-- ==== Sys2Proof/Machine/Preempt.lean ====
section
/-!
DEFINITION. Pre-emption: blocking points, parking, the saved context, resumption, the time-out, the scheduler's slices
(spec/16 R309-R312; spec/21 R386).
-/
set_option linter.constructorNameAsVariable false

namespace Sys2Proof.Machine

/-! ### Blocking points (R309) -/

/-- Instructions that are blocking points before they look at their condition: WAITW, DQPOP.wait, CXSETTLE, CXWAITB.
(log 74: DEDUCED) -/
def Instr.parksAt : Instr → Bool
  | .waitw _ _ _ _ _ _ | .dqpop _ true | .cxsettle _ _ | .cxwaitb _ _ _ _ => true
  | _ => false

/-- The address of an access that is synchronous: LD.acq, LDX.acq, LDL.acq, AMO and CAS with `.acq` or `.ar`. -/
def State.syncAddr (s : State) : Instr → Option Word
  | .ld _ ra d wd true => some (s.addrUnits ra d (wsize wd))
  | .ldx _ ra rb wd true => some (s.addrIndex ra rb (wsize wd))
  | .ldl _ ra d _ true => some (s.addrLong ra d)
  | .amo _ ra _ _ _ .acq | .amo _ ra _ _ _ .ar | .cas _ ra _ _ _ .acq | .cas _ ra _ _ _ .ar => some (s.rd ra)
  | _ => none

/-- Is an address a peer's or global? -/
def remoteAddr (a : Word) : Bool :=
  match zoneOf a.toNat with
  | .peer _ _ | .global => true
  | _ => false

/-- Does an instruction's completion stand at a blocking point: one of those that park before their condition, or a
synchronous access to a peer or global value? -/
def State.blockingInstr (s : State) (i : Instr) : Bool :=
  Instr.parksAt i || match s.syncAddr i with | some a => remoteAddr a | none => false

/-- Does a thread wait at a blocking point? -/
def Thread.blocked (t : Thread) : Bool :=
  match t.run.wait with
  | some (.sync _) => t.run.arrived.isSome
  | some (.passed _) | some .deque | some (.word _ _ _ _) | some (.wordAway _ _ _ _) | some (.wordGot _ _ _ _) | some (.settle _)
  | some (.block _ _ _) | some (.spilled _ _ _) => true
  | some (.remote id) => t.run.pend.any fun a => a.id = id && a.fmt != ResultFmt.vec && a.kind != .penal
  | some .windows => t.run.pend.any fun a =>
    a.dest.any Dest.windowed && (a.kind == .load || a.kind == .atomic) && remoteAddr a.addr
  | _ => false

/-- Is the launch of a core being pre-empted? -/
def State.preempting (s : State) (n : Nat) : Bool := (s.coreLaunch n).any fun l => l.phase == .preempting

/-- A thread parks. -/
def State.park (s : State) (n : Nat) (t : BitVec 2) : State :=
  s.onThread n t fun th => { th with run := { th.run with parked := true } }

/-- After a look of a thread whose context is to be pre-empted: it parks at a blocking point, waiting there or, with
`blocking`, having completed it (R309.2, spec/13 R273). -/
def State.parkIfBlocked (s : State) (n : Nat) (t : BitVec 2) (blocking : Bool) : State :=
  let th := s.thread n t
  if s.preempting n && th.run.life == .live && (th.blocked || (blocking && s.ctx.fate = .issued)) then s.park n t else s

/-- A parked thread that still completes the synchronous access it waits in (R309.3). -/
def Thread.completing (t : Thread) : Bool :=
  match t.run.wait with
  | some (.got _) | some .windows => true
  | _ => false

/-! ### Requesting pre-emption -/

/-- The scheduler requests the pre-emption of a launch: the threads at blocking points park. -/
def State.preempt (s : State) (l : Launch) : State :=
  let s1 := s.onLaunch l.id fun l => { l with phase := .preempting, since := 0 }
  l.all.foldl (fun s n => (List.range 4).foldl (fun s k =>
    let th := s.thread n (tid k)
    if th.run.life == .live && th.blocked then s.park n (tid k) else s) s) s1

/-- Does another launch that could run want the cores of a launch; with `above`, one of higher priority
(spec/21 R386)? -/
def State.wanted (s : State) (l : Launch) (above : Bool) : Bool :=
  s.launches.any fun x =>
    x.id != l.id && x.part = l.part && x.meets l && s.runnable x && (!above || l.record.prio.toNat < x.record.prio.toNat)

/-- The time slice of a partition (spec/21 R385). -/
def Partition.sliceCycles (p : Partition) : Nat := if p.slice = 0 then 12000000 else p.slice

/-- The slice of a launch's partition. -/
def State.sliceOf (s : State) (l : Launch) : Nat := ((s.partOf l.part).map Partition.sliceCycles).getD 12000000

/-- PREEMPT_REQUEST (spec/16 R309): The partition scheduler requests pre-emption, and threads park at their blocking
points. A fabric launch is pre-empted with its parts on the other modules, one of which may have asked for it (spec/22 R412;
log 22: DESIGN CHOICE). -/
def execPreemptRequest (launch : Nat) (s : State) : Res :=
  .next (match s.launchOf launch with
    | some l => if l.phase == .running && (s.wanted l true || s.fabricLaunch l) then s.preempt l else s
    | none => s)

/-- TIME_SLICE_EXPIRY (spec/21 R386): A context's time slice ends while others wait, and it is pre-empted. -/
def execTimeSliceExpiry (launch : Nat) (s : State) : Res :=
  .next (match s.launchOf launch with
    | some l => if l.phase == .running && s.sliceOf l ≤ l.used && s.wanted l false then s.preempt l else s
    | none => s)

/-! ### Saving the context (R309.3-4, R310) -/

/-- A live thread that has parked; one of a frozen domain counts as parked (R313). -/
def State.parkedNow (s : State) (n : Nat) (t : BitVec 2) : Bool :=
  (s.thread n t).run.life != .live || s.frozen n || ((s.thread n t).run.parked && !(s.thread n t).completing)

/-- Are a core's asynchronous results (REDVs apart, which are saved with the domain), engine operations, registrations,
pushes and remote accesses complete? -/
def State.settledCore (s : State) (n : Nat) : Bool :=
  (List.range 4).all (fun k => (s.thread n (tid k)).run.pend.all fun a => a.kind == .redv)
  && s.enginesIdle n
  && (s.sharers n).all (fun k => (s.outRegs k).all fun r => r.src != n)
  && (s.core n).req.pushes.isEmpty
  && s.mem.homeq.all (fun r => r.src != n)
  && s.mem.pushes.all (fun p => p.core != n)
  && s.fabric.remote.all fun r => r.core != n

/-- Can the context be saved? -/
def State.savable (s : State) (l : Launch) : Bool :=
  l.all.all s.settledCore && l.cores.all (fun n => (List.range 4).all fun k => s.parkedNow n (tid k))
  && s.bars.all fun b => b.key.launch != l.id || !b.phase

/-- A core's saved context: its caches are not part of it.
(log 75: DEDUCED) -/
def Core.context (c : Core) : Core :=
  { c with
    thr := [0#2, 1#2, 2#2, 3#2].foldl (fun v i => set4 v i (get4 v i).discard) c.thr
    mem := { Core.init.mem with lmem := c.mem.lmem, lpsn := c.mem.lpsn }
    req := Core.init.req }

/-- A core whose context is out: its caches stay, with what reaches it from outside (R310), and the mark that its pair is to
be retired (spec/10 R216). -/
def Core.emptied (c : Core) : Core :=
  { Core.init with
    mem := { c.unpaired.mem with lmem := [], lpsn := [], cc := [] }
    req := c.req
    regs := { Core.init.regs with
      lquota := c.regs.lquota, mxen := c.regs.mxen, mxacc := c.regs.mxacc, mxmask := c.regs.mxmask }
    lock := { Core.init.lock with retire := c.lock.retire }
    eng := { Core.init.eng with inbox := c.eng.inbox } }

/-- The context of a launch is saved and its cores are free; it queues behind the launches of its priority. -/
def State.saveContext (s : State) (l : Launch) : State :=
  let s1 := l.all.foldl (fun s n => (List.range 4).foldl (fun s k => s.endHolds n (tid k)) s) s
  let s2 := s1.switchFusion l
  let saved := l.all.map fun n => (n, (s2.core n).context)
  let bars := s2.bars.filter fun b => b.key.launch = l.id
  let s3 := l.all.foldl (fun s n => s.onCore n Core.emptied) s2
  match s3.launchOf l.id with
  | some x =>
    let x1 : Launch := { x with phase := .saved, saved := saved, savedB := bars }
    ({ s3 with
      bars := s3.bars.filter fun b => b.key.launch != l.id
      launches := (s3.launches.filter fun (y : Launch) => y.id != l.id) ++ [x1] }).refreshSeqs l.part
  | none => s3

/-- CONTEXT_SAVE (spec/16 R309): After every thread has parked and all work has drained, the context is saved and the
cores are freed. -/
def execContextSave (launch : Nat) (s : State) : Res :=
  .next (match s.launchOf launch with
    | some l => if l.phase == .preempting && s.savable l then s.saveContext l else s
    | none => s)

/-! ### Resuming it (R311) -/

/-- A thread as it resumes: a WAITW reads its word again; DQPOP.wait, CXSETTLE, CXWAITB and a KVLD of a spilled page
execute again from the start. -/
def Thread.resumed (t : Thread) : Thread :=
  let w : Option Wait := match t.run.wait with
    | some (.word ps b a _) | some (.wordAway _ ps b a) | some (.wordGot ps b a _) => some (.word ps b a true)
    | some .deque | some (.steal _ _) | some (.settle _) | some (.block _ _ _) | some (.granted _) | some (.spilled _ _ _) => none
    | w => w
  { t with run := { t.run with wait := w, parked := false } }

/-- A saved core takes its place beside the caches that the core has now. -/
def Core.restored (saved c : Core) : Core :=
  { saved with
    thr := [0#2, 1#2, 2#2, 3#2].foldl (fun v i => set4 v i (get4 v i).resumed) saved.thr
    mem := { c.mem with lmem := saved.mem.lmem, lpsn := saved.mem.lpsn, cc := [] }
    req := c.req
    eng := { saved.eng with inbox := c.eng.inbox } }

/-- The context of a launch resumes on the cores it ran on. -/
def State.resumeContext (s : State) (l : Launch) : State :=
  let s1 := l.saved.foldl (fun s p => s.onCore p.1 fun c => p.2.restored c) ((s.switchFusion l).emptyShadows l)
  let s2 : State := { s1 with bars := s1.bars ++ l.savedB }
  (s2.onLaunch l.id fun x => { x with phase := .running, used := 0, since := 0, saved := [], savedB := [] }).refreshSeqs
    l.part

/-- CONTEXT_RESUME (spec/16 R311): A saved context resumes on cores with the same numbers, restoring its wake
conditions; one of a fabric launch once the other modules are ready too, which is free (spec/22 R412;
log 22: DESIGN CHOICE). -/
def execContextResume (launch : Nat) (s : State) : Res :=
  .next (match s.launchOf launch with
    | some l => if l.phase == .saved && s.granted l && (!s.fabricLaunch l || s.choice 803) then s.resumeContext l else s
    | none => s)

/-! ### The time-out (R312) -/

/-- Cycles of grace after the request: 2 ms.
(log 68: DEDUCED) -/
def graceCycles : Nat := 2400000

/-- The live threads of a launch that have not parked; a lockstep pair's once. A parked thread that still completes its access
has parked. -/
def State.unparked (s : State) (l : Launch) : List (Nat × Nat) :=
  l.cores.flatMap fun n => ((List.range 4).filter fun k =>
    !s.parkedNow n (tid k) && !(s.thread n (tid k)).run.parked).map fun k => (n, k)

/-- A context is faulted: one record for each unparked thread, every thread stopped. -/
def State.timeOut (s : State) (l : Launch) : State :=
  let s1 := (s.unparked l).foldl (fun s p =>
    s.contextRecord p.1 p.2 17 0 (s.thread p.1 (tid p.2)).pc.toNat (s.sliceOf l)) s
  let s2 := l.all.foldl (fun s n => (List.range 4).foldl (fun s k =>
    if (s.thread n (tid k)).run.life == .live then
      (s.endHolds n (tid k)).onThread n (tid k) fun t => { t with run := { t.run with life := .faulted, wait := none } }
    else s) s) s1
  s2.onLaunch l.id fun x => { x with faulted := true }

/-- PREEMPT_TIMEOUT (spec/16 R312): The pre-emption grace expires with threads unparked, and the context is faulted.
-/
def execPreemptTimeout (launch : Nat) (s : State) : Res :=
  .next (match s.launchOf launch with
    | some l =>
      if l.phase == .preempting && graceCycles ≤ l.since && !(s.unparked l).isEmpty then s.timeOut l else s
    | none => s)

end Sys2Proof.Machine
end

- TASK REQUIREMENTS:
Could you work out how many lines above contain the string "lpsn"? Only the number should be given.

- PROBLEM SOLUTION:
3